((
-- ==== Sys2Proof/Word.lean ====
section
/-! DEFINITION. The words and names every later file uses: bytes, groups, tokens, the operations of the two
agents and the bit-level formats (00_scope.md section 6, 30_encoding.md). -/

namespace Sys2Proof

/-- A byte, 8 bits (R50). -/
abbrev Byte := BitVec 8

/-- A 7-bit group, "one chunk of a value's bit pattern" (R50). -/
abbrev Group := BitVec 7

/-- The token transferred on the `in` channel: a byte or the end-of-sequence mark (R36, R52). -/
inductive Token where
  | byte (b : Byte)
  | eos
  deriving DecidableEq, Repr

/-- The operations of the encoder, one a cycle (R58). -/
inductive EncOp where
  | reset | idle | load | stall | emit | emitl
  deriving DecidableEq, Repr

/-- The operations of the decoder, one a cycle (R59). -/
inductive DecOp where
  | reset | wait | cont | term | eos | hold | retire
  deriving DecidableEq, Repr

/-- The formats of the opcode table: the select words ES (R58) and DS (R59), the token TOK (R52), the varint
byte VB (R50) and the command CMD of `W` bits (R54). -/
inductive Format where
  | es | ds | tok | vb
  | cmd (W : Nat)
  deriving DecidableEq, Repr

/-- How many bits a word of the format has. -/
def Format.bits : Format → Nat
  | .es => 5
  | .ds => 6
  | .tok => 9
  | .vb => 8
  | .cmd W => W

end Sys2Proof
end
))
**EXERCISE**
Transcribe all of the data so that each line matches the source exactly.

**SOLUTION**
-- ==== Sys2Proof/Word.lean ====
section
/-! DEFINITION. The words and names every later file uses: bytes, groups, tokens, the operations of the two
agents and the bit-level formats (00_scope.md section 6, 30_encoding.md). -/

namespace Sys2Proof

/-- A byte, 8 bits (R50). -/
abbrev Byte := BitVec 8

/-- A 7-bit group, "one chunk of a value's bit pattern" (R50). -/
abbrev Group := BitVec 7

/-- The token transferred on the `in` channel: a byte or the end-of-sequence mark (R36, R52). -/
inductive Token where
  | byte (b : Byte)
  | eos
  deriving DecidableEq, Repr

/-- The operations of the encoder, one a cycle (R58). -/
inductive EncOp where
  | reset | idle | load | stall | emit | emitl
  deriving DecidableEq, Repr

/-- The operations of the decoder, one a cycle (R59). -/
inductive DecOp where
  | reset | wait | cont | term | eos | hold | retire
  deriving DecidableEq, Repr

/-- The formats of the opcode table: the select words ES (R58) and DS (R59), the token TOK (R52), the varint
byte VB (R50) and the command CMD of `W` bits (R54). -/
inductive Format where
  | es | ds | tok | vb
  | cmd (W : Nat)
  deriving DecidableEq, Repr

/-- How many bits a word of the format has. -/
def Format.bits : Format → Nat
  | .es => 5
  | .ds => 6
  | .tok => 9
  | .vb => 8
  | .cmd W => W

end Sys2Proof
end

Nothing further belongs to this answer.